* What to work on *
Show the lines below where "outside" occurs.

* Listed entries *
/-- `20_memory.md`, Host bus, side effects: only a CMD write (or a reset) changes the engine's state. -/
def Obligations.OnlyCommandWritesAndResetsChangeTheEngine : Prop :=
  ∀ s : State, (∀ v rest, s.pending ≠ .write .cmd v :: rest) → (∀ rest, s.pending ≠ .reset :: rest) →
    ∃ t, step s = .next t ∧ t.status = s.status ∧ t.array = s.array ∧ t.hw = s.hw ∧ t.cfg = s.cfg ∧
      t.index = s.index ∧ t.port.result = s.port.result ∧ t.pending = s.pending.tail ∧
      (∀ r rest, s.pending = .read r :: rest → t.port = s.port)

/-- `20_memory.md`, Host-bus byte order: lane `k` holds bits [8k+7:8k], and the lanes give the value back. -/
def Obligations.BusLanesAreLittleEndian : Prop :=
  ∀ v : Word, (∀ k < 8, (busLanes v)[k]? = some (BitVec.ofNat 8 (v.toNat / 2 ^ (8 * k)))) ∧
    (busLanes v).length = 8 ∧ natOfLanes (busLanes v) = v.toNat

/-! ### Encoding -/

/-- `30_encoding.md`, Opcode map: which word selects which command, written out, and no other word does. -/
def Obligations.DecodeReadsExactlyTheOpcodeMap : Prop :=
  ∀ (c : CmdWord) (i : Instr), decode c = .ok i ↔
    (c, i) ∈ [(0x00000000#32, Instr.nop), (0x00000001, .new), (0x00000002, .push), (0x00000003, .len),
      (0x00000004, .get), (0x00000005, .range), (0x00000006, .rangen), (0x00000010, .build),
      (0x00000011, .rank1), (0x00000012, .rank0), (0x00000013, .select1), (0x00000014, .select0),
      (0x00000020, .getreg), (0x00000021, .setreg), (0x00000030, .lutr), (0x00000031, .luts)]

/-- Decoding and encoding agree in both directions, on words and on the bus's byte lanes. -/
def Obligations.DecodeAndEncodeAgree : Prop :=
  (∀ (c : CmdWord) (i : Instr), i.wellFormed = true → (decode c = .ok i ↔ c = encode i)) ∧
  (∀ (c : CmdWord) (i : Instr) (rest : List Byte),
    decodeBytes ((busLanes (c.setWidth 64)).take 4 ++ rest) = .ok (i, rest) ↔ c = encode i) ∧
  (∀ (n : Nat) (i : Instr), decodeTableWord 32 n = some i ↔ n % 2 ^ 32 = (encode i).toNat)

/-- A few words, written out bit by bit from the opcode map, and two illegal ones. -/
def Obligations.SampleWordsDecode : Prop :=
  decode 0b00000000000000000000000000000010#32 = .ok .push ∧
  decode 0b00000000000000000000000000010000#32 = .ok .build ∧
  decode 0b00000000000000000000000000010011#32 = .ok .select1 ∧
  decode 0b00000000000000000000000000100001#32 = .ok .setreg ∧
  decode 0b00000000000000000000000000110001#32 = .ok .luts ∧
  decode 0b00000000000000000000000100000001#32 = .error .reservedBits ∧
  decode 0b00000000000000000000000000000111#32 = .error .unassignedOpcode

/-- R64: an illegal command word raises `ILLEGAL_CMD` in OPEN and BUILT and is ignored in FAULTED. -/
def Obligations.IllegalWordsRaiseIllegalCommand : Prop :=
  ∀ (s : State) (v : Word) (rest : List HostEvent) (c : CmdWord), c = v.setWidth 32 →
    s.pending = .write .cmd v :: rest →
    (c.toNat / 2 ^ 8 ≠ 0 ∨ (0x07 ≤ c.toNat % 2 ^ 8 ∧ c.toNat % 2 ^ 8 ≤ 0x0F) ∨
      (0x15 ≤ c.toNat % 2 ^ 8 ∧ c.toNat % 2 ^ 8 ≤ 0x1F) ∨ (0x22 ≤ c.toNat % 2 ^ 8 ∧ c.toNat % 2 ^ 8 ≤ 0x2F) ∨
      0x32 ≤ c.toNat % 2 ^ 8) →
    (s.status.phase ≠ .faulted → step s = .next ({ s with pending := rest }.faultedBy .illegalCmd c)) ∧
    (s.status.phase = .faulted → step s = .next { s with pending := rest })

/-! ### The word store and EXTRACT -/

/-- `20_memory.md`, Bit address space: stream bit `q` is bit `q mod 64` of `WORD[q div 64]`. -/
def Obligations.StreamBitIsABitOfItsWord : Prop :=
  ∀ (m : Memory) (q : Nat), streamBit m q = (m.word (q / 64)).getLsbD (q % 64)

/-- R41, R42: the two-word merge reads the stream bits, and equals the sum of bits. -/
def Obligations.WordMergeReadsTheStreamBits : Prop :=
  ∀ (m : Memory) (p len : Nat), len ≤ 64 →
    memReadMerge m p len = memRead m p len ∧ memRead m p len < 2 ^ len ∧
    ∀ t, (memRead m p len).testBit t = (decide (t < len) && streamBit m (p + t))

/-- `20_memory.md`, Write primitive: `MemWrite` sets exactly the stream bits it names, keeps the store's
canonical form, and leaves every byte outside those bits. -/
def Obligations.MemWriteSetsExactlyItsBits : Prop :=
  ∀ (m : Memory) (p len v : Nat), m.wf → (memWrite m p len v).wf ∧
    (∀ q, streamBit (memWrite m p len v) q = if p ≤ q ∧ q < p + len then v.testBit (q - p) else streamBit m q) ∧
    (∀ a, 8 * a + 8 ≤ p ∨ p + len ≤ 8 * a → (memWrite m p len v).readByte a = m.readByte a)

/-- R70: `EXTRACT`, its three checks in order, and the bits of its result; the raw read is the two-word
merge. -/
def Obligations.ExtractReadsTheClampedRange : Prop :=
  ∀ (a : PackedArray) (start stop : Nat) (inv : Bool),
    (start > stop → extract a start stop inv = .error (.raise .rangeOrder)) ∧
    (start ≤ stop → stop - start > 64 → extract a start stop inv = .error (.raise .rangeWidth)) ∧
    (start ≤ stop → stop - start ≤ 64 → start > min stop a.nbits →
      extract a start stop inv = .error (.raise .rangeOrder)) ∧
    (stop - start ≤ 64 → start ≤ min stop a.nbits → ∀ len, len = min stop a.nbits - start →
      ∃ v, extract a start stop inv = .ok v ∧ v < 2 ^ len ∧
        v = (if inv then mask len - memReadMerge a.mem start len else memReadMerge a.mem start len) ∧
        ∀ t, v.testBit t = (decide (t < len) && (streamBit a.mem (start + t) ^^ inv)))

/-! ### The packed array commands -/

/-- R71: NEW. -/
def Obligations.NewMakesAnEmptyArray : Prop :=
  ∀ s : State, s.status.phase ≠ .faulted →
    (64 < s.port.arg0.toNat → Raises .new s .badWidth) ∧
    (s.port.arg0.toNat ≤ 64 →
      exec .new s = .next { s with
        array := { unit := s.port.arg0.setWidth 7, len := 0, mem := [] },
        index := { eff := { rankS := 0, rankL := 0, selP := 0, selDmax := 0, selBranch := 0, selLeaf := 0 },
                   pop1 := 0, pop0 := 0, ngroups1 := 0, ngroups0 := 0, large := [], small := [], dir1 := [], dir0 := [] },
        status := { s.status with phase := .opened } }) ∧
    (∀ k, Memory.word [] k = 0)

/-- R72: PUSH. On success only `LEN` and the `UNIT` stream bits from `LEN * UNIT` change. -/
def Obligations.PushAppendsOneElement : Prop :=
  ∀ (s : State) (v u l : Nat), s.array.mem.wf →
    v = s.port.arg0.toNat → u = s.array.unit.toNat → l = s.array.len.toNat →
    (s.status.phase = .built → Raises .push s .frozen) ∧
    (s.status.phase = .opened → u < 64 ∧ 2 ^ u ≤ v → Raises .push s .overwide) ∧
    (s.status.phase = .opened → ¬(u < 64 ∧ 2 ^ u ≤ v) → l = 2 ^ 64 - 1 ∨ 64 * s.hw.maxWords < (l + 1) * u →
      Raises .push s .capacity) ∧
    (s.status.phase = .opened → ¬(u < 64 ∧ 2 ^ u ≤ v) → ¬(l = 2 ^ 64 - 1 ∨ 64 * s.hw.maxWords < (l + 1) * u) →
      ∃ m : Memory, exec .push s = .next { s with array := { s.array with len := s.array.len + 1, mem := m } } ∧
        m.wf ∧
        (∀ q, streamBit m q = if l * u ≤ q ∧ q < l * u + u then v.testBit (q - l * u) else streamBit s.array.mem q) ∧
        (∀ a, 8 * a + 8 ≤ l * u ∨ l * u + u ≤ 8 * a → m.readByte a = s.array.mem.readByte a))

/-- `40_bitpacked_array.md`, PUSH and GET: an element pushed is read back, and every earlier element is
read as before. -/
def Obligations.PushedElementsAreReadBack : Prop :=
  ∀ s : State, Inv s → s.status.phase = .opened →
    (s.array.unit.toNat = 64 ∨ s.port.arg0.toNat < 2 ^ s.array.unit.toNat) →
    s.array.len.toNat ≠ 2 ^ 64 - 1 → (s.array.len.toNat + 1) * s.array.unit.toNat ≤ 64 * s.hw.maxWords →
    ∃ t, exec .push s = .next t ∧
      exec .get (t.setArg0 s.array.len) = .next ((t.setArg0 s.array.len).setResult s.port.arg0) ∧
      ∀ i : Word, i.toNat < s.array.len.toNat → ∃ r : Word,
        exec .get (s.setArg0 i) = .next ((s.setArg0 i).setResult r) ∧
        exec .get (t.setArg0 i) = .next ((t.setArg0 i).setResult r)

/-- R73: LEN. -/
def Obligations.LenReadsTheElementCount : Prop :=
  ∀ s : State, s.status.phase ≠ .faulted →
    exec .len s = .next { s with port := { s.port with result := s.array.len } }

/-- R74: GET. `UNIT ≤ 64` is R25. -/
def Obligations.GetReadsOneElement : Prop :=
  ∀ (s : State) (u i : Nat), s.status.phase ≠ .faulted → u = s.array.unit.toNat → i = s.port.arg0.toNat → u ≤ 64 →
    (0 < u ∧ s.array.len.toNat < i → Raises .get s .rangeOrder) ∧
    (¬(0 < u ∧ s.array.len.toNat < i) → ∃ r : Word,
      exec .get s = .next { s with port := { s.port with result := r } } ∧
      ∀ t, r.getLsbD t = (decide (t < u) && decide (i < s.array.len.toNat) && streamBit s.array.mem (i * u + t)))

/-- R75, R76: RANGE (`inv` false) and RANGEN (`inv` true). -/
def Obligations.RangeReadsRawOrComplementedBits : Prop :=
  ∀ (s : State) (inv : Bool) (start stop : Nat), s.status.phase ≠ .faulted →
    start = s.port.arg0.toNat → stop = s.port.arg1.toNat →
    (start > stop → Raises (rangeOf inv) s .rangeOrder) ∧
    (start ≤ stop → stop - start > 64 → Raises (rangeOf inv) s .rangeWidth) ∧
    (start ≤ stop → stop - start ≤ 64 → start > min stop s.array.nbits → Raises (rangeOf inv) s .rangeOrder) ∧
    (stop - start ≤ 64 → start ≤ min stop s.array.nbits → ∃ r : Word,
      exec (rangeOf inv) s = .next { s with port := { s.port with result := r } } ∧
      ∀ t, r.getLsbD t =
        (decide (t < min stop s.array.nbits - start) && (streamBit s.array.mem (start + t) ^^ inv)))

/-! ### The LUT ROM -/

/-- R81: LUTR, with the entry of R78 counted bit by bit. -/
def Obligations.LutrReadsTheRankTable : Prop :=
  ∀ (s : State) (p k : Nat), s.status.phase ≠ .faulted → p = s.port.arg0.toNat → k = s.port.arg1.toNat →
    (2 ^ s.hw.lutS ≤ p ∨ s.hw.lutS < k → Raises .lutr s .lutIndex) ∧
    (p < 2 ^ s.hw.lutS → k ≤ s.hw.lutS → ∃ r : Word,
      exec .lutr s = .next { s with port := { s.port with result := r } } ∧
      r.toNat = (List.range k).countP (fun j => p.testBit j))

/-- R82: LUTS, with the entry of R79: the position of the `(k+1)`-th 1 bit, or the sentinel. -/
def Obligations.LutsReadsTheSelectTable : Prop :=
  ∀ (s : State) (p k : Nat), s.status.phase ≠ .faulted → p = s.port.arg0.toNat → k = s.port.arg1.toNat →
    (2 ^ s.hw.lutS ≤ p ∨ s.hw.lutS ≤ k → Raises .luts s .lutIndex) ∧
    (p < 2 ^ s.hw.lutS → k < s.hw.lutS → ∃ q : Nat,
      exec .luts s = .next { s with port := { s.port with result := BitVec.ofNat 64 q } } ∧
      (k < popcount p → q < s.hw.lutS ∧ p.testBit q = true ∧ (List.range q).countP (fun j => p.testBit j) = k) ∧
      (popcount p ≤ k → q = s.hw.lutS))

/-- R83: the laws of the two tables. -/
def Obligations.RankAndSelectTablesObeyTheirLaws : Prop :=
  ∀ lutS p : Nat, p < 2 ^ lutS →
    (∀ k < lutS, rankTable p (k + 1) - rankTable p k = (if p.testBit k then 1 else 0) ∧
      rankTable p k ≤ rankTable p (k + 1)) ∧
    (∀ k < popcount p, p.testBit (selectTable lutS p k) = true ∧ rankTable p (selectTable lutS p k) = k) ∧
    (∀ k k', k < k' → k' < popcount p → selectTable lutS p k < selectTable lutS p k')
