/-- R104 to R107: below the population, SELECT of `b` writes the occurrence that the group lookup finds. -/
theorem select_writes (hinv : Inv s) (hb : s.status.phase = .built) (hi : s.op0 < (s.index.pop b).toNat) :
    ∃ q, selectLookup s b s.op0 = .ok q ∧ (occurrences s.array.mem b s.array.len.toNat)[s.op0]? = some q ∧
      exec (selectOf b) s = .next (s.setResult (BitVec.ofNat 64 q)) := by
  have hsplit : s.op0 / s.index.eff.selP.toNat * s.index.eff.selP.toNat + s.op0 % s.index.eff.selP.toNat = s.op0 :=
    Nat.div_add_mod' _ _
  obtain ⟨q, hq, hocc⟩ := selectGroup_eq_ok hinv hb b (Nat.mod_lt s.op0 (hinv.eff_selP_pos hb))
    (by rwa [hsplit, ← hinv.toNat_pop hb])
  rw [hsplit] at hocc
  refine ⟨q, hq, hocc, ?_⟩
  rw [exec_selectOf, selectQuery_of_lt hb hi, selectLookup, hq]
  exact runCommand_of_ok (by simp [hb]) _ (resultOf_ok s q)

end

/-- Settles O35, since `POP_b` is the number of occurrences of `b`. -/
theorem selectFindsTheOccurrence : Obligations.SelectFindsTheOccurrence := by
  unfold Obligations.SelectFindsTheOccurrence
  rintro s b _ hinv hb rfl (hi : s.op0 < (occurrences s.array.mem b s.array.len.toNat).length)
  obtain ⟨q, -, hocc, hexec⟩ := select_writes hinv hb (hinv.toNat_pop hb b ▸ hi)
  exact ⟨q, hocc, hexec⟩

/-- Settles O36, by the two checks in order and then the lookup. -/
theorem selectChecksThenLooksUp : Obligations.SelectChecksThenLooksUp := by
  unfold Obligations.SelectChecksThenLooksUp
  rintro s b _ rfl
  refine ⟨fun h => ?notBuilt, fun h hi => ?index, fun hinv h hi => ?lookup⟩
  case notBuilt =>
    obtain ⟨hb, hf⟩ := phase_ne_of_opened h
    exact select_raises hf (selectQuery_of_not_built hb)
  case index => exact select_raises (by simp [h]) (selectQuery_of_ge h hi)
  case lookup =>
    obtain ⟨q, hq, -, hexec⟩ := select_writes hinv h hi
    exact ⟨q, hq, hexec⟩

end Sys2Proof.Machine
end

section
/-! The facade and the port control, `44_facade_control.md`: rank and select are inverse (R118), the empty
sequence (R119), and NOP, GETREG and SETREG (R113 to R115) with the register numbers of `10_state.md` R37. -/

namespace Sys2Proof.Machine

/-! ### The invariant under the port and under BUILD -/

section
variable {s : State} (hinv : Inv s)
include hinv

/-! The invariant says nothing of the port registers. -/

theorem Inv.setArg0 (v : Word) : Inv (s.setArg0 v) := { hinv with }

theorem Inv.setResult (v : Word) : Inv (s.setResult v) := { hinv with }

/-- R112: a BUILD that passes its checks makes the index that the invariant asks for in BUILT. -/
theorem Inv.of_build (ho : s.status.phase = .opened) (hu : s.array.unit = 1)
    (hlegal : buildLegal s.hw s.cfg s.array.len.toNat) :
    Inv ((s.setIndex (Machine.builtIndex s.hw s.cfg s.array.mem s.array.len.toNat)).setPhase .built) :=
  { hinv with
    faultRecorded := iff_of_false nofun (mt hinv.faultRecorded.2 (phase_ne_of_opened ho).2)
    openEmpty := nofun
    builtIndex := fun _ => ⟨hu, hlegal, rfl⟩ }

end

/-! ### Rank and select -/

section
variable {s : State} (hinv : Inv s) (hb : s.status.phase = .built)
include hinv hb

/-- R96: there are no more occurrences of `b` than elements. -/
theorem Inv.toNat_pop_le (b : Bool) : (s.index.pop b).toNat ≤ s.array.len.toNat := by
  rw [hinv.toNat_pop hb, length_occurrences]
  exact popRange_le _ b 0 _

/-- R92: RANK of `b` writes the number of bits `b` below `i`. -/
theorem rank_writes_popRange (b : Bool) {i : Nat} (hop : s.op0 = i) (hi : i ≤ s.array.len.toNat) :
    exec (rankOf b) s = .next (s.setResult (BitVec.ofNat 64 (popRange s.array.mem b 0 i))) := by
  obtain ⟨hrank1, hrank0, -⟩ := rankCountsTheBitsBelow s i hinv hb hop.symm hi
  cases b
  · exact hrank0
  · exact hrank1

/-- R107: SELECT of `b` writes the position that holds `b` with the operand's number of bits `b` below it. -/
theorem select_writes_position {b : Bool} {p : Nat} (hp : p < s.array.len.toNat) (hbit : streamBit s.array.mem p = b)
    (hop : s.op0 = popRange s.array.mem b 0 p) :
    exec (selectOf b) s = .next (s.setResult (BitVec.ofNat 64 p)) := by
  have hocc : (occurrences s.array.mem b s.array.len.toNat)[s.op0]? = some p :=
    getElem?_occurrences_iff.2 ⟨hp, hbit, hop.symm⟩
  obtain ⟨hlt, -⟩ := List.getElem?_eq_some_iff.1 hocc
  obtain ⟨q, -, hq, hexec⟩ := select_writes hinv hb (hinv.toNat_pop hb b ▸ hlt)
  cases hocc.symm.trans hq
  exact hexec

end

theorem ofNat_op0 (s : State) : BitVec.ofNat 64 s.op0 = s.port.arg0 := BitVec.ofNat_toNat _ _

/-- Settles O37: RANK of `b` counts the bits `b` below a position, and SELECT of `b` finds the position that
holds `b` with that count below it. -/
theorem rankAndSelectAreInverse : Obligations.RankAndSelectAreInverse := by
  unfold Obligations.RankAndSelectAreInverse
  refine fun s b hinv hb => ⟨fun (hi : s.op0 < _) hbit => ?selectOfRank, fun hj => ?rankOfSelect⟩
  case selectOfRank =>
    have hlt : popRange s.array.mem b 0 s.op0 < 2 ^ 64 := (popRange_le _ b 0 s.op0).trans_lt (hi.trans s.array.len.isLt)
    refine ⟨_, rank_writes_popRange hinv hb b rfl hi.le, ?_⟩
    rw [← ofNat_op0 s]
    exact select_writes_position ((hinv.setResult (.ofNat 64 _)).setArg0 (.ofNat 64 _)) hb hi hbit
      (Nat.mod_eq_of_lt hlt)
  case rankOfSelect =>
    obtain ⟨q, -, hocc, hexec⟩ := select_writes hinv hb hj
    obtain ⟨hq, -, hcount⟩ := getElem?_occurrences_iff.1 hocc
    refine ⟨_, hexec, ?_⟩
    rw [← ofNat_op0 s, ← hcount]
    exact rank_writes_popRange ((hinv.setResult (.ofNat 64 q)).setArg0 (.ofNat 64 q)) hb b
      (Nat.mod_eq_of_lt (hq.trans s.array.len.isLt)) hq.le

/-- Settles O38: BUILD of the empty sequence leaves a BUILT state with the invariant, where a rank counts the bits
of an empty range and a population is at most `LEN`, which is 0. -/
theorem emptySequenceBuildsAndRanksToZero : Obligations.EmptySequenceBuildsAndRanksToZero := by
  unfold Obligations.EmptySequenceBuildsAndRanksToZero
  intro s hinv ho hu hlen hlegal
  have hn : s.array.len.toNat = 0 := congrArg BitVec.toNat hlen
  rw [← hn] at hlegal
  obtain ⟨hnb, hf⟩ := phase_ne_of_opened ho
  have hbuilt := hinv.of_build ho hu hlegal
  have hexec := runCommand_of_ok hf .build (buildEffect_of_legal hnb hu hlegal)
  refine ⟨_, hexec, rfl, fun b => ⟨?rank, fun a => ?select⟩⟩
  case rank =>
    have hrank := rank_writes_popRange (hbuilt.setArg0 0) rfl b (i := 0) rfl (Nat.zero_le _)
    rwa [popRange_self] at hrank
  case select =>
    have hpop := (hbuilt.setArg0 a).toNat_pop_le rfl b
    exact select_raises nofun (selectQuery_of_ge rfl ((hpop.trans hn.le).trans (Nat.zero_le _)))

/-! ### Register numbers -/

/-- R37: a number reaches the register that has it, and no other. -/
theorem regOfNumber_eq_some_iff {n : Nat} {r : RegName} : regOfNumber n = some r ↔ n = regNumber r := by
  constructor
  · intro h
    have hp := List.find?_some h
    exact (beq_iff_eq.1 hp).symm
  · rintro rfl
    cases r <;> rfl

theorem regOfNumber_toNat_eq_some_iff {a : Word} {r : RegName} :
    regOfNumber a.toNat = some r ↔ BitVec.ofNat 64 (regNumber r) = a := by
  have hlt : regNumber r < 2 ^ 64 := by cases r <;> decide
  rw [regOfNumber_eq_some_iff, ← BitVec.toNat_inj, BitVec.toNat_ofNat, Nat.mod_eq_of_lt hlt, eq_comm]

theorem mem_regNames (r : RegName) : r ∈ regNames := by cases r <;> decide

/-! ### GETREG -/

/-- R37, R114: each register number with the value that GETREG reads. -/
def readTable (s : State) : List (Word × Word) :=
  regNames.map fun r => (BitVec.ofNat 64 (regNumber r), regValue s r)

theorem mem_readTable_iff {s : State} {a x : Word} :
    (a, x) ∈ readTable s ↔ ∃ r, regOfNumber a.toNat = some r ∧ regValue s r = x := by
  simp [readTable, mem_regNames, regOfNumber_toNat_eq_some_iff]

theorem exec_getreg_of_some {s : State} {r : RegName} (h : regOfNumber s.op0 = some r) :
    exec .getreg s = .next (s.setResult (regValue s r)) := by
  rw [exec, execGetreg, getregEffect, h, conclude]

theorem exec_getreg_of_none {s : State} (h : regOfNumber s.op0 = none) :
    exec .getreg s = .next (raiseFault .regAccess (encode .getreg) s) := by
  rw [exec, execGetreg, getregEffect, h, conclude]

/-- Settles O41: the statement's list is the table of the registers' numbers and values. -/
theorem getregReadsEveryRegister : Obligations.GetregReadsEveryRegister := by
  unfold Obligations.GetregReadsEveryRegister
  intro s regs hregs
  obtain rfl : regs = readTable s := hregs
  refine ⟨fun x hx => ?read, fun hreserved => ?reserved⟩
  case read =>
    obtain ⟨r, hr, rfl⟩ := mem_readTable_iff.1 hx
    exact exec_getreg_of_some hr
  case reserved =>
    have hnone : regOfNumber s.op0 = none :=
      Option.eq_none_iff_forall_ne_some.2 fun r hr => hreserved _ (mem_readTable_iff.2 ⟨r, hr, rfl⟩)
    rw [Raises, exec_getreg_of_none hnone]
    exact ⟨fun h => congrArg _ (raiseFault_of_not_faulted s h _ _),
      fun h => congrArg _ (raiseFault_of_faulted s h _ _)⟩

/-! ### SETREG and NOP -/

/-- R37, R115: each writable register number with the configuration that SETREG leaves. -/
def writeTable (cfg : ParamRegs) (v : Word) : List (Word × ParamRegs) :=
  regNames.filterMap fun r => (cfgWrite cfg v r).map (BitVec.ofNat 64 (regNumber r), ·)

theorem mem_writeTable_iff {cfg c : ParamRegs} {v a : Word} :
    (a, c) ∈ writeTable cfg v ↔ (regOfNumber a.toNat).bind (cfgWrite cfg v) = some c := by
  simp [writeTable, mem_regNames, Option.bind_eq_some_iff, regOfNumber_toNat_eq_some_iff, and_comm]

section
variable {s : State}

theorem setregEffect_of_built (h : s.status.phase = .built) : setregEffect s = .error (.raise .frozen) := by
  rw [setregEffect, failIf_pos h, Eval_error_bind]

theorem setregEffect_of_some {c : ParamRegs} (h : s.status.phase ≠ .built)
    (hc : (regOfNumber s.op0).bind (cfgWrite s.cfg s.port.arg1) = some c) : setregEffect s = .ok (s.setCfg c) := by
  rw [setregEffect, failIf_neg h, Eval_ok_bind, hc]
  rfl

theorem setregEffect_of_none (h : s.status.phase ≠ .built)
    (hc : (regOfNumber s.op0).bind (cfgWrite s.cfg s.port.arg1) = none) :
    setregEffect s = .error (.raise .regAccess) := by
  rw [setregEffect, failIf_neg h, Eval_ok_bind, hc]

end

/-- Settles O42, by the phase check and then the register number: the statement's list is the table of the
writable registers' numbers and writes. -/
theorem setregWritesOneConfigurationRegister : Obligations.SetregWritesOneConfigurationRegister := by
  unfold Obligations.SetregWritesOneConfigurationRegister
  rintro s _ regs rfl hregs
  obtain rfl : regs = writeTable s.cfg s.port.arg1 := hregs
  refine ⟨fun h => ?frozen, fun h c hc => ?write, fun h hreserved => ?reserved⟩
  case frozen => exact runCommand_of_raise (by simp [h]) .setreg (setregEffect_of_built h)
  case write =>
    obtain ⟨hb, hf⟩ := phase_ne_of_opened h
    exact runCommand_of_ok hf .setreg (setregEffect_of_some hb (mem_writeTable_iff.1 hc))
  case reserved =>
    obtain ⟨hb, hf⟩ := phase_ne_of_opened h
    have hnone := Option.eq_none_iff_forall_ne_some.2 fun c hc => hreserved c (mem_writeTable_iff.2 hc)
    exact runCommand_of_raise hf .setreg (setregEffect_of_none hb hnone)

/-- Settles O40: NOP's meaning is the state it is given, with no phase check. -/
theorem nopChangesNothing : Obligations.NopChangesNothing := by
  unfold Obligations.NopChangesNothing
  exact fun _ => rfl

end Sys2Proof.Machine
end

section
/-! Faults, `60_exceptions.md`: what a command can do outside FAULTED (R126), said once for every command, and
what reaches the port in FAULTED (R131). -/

* Your response *
canonical form, and leaves every byte outside those bits. -/
/-! Faults, `60_exceptions.md`: what a command can do outside FAULTED (R126), said once for every command, and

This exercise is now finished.